# Belly Boat Ruderbefestigung, wie nachbauen?



## Kotzi (20. Mai 2012)

Hallo,
ich bin gerade auf Ebay auf folgende Auktion gestoßen:

http://www.ebay.de/itm/Belly-Boot-viel-zubehor-TOP-/290712057824?pt=Angelzubehör&hash=item43afc9f7e0

Nun stellen sich mir folgende Fragen :

1. Ist man mit Rudern wirklich schneller unterwegs als mit Flossen?

2. Wieso haben das nicht mehr BB Fahrer? Mmn verspricht das einen Sicherheitszuwachs sowie Kraftentlastung.

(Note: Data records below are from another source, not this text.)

/-! ## modSensor -/

@[simp] theorem State.modSensor_sensor (n : Nat) (f : Sensor → Sensor) : (s.modSensor n f).sensor n = f (s.sensor n) := Tab.getD_upd_same ..
theorem State.modSensor_sensor_other {n k : Nat} (h' : k ≠ n) (f : Sensor → Sensor) : (s.modSensor n f).sensor k = s.sensor k :=
  Tab.getD_upd_other _ _ h' _
@[simp] theorem State.modSensor_pending (n : Nat) (f : Sensor → Sensor) : (s.modSensor n f).pending = s.pending := rfl
@[simp] theorem State.modSensor_tick (n : Nat) (f : Sensor → Sensor) : (s.modSensor n f).tick = s.tick := rfl
@[simp] theorem State.modSensor_clk (n : Nat) (f : Sensor → Sensor) : (s.modSensor n f).clk = s.clk := rfl
@[simp] theorem State.modSensor_time (n : Nat) (f : Sensor → Sensor) : (s.modSensor n f).time = s.time := rfl
@[simp] theorem State.modSensor_pwr (n : Nat) (f : Sensor → Sensor) : (s.modSensor n f).pwr = s.pwr := rfl
@[simp] theorem State.modSensor_hs (n : Nat) (f : Sensor → Sensor) : (s.modSensor n f).hs = s.hs := rfl
@[simp] theorem State.modSensor_sec (n : Nat) (f : Sensor → Sensor) : (s.modSensor n f).sec = s.sec := rfl
@[simp] theorem State.modSensor_acc (n : Nat) (f : Sensor → Sensor) : (s.modSensor n f).acc = s.acc := rfl
@[simp] theorem State.modSensor_mbx (n : Nat) (f : Sensor → Sensor) : (s.modSensor n f).mbx = s.mbx := rfl
@[simp] theorem State.modSensor_mem (n : Nat) (f : Sensor → Sensor) : (s.modSensor n f).mem = s.mem := rfl
@[simp] theorem State.modSensor_arr (n : Nat) (f : Sensor → Sensor) : (s.modSensor n f).arr = s.arr := rfl
@[simp] theorem State.modSensor_kvt (n : Nat) (f : Sensor → Sensor) : (s.modSensor n f).kvt = s.kvt := rfl
@[simp] theorem State.modSensor_ctxs (n : Nat) (f : Sensor → Sensor) : (s.modSensor n f).ctxs = s.ctxs := rfl
@[simp] theorem State.modSensor_sched (n : Nat) (f : Sensor → Sensor) : (s.modSensor n f).sched = s.sched := rfl
@[simp] theorem State.modSensor_srv (n : Nat) (f : Sensor → Sensor) : (s.modSensor n f).srv = s.srv := rfl
@[simp] theorem State.modSensor_health (n : Nat) (f : Sensor → Sensor) : (s.modSensor n f).health = s.health := rfl
@[simp] theorem State.modSensor_rcv (n : Nat) (f : Sensor → Sensor) : (s.modSensor n f).rcv = s.rcv := rfl
@[simp] theorem State.modSensor_twin (n : Nat) (f : Sensor → Sensor) : (s.modSensor n f).twin = s.twin := rfl
@[simp] theorem State.modSensor_ports (n : Nat) (f : Sensor → Sensor) : (s.modSensor n f).ports = s.ports := rfl
@[simp] theorem State.modSensor_mon (n : Nat) (f : Sensor → Sensor) : (s.modSensor n f).mon = s.mon := rfl
@[simp] theorem State.modSensor_obs (n : Nat) (f : Sensor → Sensor) : (s.modSensor n f).obs = s.obs := rfl
@[simp] theorem State.modSensor_agg (n : Nat) (f : Sensor → Sensor) : (s.modSensor n f).agg = s.agg := rfl
@[simp] theorem State.modSensor_out (n : Nat) (f : Sensor → Sensor) : (s.modSensor n f).out = s.out := rfl
@[simp] theorem State.modSensor_get_heddle (n : Nat) (f : Sensor → Sensor) (k : Nat) : (s.modSensor n f).heddle k = s.heddle k := rfl
@[simp] theorem State.modSensor_get_harness (n : Nat) (f : Sensor → Sensor) (k : Nat) : (s.modSensor n f).harness k = s.harness k := rfl
@[simp] theorem State.modSensor_get_loom (n : Nat) (f : Sensor → Sensor) (k : Nat) : (s.modSensor n f).loom k = s.loom k := rfl
@[simp] theorem State.modSensor_get_shuttle (n : Nat) (f : Sensor → Sensor) (k : Nat) : (s.modSensor n f).shuttle k = s.shuttle k := rfl
@[simp] theorem State.modSensor_get_arena (n : Nat) (f : Sensor → Sensor) (k : Nat) : (s.modSensor n f).arena k = s.arena k := rfl
@[simp] theorem State.modSensor_get_ctx (n : Nat) (f : Sensor → Sensor) (k : Nat) : (s.modSensor n f).ctx k = s.ctx k := rfl
@[simp] theorem State.modSensor_get_mailbox (n : Nat) (f : Sensor → Sensor) (k : Nat) : (s.modSensor n f).mailbox k = s.mailbox k := rfl
@[simp] theorem State.modSensor_get_slot (n : Nat) (f : Sensor → Sensor) (k : Nat) : (s.modSensor n f).slot k = s.slot k := rfl
@[simp] theorem State.modSensor_get_sel (n : Nat) (f : Sensor → Sensor) (k : Nat) : (s.modSensor n f).sel k = s.sel k := rfl
@[simp] theorem State.modSensor_get_latch (n : Nat) (f : Sensor → Sensor) (k : Nat) : (s.modSensor n f).latch k = s.latch k := rfl
@[simp] theorem State.modSensor_get_ring (n : Nat) (f : Sensor → Sensor) (k : Nat) : (s.modSensor n f).ring k = s.ring k := rfl
@[simp] theorem State.modSensor_get_stream (n : Nat) (f : Sensor → Sensor) (k : Nat) : (s.modSensor n f).stream k = s.stream k := rfl
@[simp] theorem State.modSensor_get_tenant (n : Nat) (f : Sensor → Sensor) (k : Nat) : (s.modSensor n f).tenant k = s.tenant k := rfl
@[simp] theorem State.modSensor_get_port (n : Nat) (f : Sensor → Sensor) (k : Nat) : (s.modSensor n f).port k = s.port k := rfl
@[simp] theorem State.modSensor_get_chan (n : Nat) (f : Sensor → Sensor) (k : Nat) : (s.modSensor n f).chan k = s.chan k := rfl
@[simp] theorem State.modSensor_get_engine (n : Nat) (f : Sensor → Sensor) (k : Nat) : (s.modSensor n f).engine k = s.engine k := rfl
@[simp] theorem State.modSensor_get_pmc (n : Nat) (f : Sensor → Sensor) (k : Nat) : (s.modSensor n f).pmc k = s.pmc k := rfl

/-! ## modChan -/

@[simp] theorem State.modChan_chan (n : Nat) (f : Channel → Channel) : (s.modChan n f).chan n = f (s.chan n) := Tab.getD_upd_same ..
theorem State.modChan_chan_other {n k : Nat} (h' : k ≠ n) (f : Channel → Channel) : (s.modChan n f).chan k = s.chan k :=
  Tab.getD_upd_other _ _ h' _
@[simp] theorem State.modChan_pending (n : Nat) (f : Channel → Channel) : (s.modChan n f).pending = s.pending := rfl
@[simp] theorem State.modChan_tick (n : Nat) (f : Channel → Channel) : (s.modChan n f).tick = s.tick := rfl
@[simp] theorem State.modChan_clk (n : Nat) (f : Channel → Channel) : (s.modChan n f).clk = s.clk := rfl
@[simp] theorem State.modChan_time (n : Nat) (f : Channel → Channel) : (s.modChan n f).time = s.time := rfl
@[simp] theorem State.modChan_pwr (n : Nat) (f : Channel → Channel) : (s.modChan n f).pwr = s.pwr := rfl
@[simp] theorem State.modChan_hs (n : Nat) (f : Channel → Channel) : (s.modChan n f).hs = s.hs := rfl
@[simp] theorem State.modChan_sec (n : Nat) (f : Channel → Channel) : (s.modChan n f).sec = s.sec := rfl
@[simp] theorem State.modChan_acc (n : Nat) (f : Channel → Channel) : (s.modChan n f).acc = s.acc := rfl
@[simp] theorem State.modChan_mbx (n : Nat) (f : Channel → Channel) : (s.modChan n f).mbx = s.mbx := rfl
@[simp] theorem State.modChan_mem (n : Nat) (f : Channel → Channel) : (s.modChan n f).mem = s.mem := rfl
@[simp] theorem State.modChan_arr (n : Nat) (f : Channel → Channel) : (s.modChan n f).arr = s.arr := rfl
@[simp] theorem State.modChan_kvt (n : Nat) (f : Channel → Channel) : (s.modChan n f).kvt = s.kvt := rfl
@[simp] theorem State.modChan_ctxs (n : Nat) (f : Channel → Channel) : (s.modChan n f).ctxs = s.ctxs := rfl
@[simp] theorem State.modChan_sched (n : Nat) (f : Channel → Channel) : (s.modChan n f).sched = s.sched := rfl
@[simp] theorem State.modChan_srv (n : Nat) (f : Channel → Channel) : (s.modChan n f).srv = s.srv := rfl
@[simp] theorem State.modChan_health (n : Nat) (f : Channel → Channel) : (s.modChan n f).health = s.health := rfl
@[simp] theorem State.modChan_rcv (n : Nat) (f : Channel → Channel) : (s.modChan n f).rcv = s.rcv := rfl
@[simp] theorem State.modChan_twin (n : Nat) (f : Channel → Channel) : (s.modChan n f).twin = s.twin := rfl
@[simp] theorem State.modChan_ports (n : Nat) (f : Channel → Channel) : (s.modChan n f).ports = s.ports := rfl
@[simp] theorem State.modChan_thm (n : Nat) (f : Channel → Channel) : (s.modChan n f).thm = s.thm := rfl
@[simp] theorem State.modChan_obs (n : Nat) (f : Channel → Channel) : (s.modChan n f).obs = s.obs := rfl
@[simp] theorem State.modChan_agg (n : Nat) (f : Channel → Channel) : (s.modChan n f).agg = s.agg := rfl
@[simp] theorem State.modChan_out (n : Nat) (f : Channel → Channel) : (s.modChan n f).out = s.out := rfl
@[simp] theorem State.modChan_get_heddle (n : Nat) (f : Channel → Channel) (k : Nat) : (s.modChan n f).heddle k = s.heddle k := rfl
@[simp] theorem State.modChan_get_harness (n : Nat) (f : Channel → Channel) (k : Nat) : (s.modChan n f).harness k = s.harness k := rfl
@[simp] theorem State.modChan_get_loom (n : Nat) (f : Channel → Channel) (k : Nat) : (s.modChan n f).loom k = s.loom k := rfl
@[simp] theorem State.modChan_get_shuttle (n : Nat) (f : Channel → Channel) (k : Nat) : (s.modChan n f).shuttle k = s.shuttle k := rfl
@[simp] theorem State.modChan_get_arena (n : Nat) (f : Channel → Channel) (k : Nat) : (s.modChan n f).arena k = s.arena k := rfl
@[simp] theorem State.modChan_get_ctx (n : Nat) (f : Channel → Channel) (k : Nat) : (s.modChan n f).ctx k = s.ctx k := rfl
@[simp] theorem State.modChan_get_mailbox (n : Nat) (f : Channel → Channel) (k : Nat) : (s.modChan n f).mailbox k = s.mailbox k := rfl
@[simp] theorem State.modChan_get_slot (n : Nat) (f : Channel → Channel) (k : Nat) : (s.modChan n f).slot k = s.slot k := rfl
@[simp] theorem State.modChan_get_sel (n : Nat) (f : Channel → Channel) (k : Nat) : (s.modChan n f).sel k = s.sel k := rfl
@[simp] theorem State.modChan_get_latch (n : Nat) (f : Channel → Channel) (k : Nat) : (s.modChan n f).latch k = s.latch k := rfl
@[simp] theorem State.modChan_get_ring (n : Nat) (f : Channel → Channel) (k : Nat) : (s.modChan n f).ring k = s.ring k := rfl
@[simp] theorem State.modChan_get_stream (n : Nat) (f : Channel → Channel) (k : Nat) : (s.modChan n f).stream k = s.stream k := rfl
@[simp] theorem State.modChan_get_tenant (n : Nat) (f : Channel → Channel) (k : Nat) : (s.modChan n f).tenant k = s.tenant k := rfl
@[simp] theorem State.modChan_get_port (n : Nat) (f : Channel → Channel) (k : Nat) : (s.modChan n f).port k = s.port k := rfl
@[simp] theorem State.modChan_get_sensor (n : Nat) (f : Channel → Channel) (k : Nat) : (s.modChan n f).sensor k = s.sensor k := rfl
@[simp] theorem State.modChan_get_engine (n : Nat) (f : Channel → Channel) (k : Nat) : (s.modChan n f).engine k = s.engine k := rfl
@[simp] theorem State.modChan_get_pmc (n : Nat) (f : Channel → Channel) (k : Nat) : (s.modChan n f).pmc k = s.pmc k := rfl

/-! ## modEngine -/

@[simp] theorem State.modEngine_engine (n : Nat) (f : Engine → Engine) : (s.modEngine n f).engine n = f (s.engine n) := Tab.getD_upd_same ..
theorem State.modEngine_engine_other {n k : Nat} (h' : k ≠ n) (f : Engine → Engine) : (s.modEngine n f).engine k = s.engine k :=
  Tab.getD_upd_other _ _ h' _
@[simp] theorem State.modEngine_pending (n : Nat) (f : Engine → Engine) : (s.modEngine n f).pending = s.pending := rfl
@[simp] theorem State.modEngine_tick (n : Nat) (f : Engine → Engine) : (s.modEngine n f).tick = s.tick := rfl
@[simp] theorem State.modEngine_clk (n : Nat) (f : Engine → Engine) : (s.modEngine n f).clk = s.clk := rfl
@[simp] theorem State.modEngine_time (n : Nat) (f : Engine → Engine) : (s.modEngine n f).time = s.time := rfl
@[simp] theorem State.modEngine_pwr (n : Nat) (f : Engine → Engine) : (s.modEngine n f).pwr = s.pwr := rfl
@[simp] theorem State.modEngine_hs (n : Nat) (f : Engine → Engine) : (s.modEngine n f).hs = s.hs := rfl
@[simp] theorem State.modEngine_sec (n : Nat) (f : Engine → Engine) : (s.modEngine n f).sec = s.sec := rfl
@[simp] theorem State.modEngine_acc (n : Nat) (f : Engine → Engine) : (s.modEngine n f).acc = s.acc := rfl
@[simp] theorem State.modEngine_mbx (n : Nat) (f : Engine → Engine) : (s.modEngine n f).mbx = s.mbx := rfl
@[simp] theorem State.modEngine_mem (n : Nat) (f : Engine → Engine) : (s.modEngine n f).mem = s.mem := rfl
@[simp] theorem State.modEngine_arr (n : Nat) (f : Engine → Engine) : (s.modEngine n f).arr = s.arr := rfl
@[simp] theorem State.modEngine_kvt (n : Nat) (f : Engine → Engine) : (s.modEngine n f).kvt = s.kvt := rfl
@[simp] theorem State.modEngine_ctxs (n : Nat) (f : Engine → Engine) : (s.modEngine n f).ctxs = s.ctxs := rfl
@[simp] theorem State.modEngine_sched (n : Nat) (f : Engine → Engine) : (s.modEngine n f).sched = s.sched := rfl
@[simp] theorem State.modEngine_srv (n : Nat) (f : Engine → Engine) : (s.modEngine n f).srv = s.srv := rfl
@[simp] theorem State.modEngine_health (n : Nat) (f : Engine → Engine) : (s.modEngine n f).health = s.health := rfl
@[simp] theorem State.modEngine_rcv (n : Nat) (f : Engine → Engine) : (s.modEngine n f).rcv = s.rcv := rfl
@[simp] theorem State.modEngine_twin (n : Nat) (f : Engine → Engine) : (s.modEngine n f).twin = s.twin := rfl
@[simp] theorem State.modEngine_ports (n : Nat) (f : Engine → Engine) : (s.modEngine n f).ports = s.ports := rfl
@[simp] theorem State.modEngine_thm (n : Nat) (f : Engine → Engine) : (s.modEngine n f).thm = s.thm := rfl
@[simp] theorem State.modEngine_mon (n : Nat) (f : Engine → Engine) : (s.modEngine n f).mon = s.mon := rfl
@[simp] theorem State.modEngine_agg (n : Nat) (f : Engine → Engine) : (s.modEngine n f).agg = s.agg := rfl
@[simp] theorem State.modEngine_out (n : Nat) (f : Engine → Engine) : (s.modEngine n f).out = s.out := rfl
@[simp] theorem State.modEngine_get_heddle (n : Nat) (f : Engine → Engine) (k : Nat) : (s.modEngine n f).heddle k = s.heddle k := rfl
@[simp] theorem State.modEngine_get_harness (n : Nat) (f : Engine → Engine) (k : Nat) : (s.modEngine n f).harness k = s.harness k := rfl
@[simp] theorem State.modEngine_get_loom (n : Nat) (f : Engine → Engine) (k : Nat) : (s.modEngine n f).loom k = s.loom k := rfl
@[simp] theorem State.modEngine_get_shuttle (n : Nat) (f : Engine → Engine) (k : Nat) : (s.modEngine n f).shuttle k = s.shuttle k := rfl
@[simp] theorem State.modEngine_get_arena (n : Nat) (f : Engine → Engine) (k : Nat) : (s.modEngine n f).arena k = s.arena k := rfl
@[simp] theorem State.modEngine_get_ctx (n : Nat) (f : Engine → Engine) (k : Nat) : (s.modEngine n f).ctx k = s.ctx k := rfl
@[simp] theorem State.modEngine_get_mailbox (n : Nat) (f : Engine → Engine) (k : Nat) : (s.modEngine n f).mailbox k = s.mailbox k := rfl
@[simp] theorem State.modEngine_get_slot (n : Nat) (f : Engine → Engine) (k : Nat) : (s.modEngine n f).slot k = s.slot k := rfl
@[simp] theorem State.modEngine_get_sel (n : Nat) (f : Engine → Engine) (k : Nat) : (s.modEngine n f).sel k = s.sel k := rfl
@[simp] theorem State.modEngine_get_latch (n : Nat) (f : Engine → Engine) (k : Nat) : (s.modEngine n f).latch k = s.latch k := rfl
@[simp] theorem State.modEngine_get_ring (n : Nat) (f : Engine → Engine) (k : Nat) : (s.modEngine n f).ring k = s.ring k := rfl
@[simp] theorem State.modEngine_get_stream (n : Nat) (f : Engine → Engine) (k : Nat) : (s.modEngine n f).stream k = s.stream k := rfl
@[simp] theorem State.modEngine_get_tenant (n : Nat) (f : Engine → Engine) (k : Nat) : (s.modEngine n f).tenant k = s.tenant k := rfl
@[simp] theorem State.modEngine_get_port (n : Nat) (f : Engine → Engine) (k : Nat) : (s.modEngine n f).port k = s.port k := rfl
@[simp] theorem State.modEngine_get_sensor (n : Nat) (f : Engine → Engine) (k : Nat) : (s.modEngine n f).sensor k = s.sensor k := rfl
@[simp] theorem State.modEngine_get_chan (n : Nat) (f : Engine → Engine) (k : Nat) : (s.modEngine n f).chan k = s.chan k := rfl
@[simp] theorem State.modEngine_get_pmc (n : Nat) (f : Engine → Engine) (k : Nat) : (s.modEngine n f).pmc k = s.pmc k := rfl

3. wie könnte man sowas selber bauen?

Womit ich mehr zu Punkt 3 schreiben will.
Da ich momentan stark am planen bin mir in ein paar
Monaten so ein Ding zuzulegen wenn alles passt, jedoch ein Fauler Hund bin, ist der Gedanke Ruder an so ein Ding zu basteln sehr verlockend.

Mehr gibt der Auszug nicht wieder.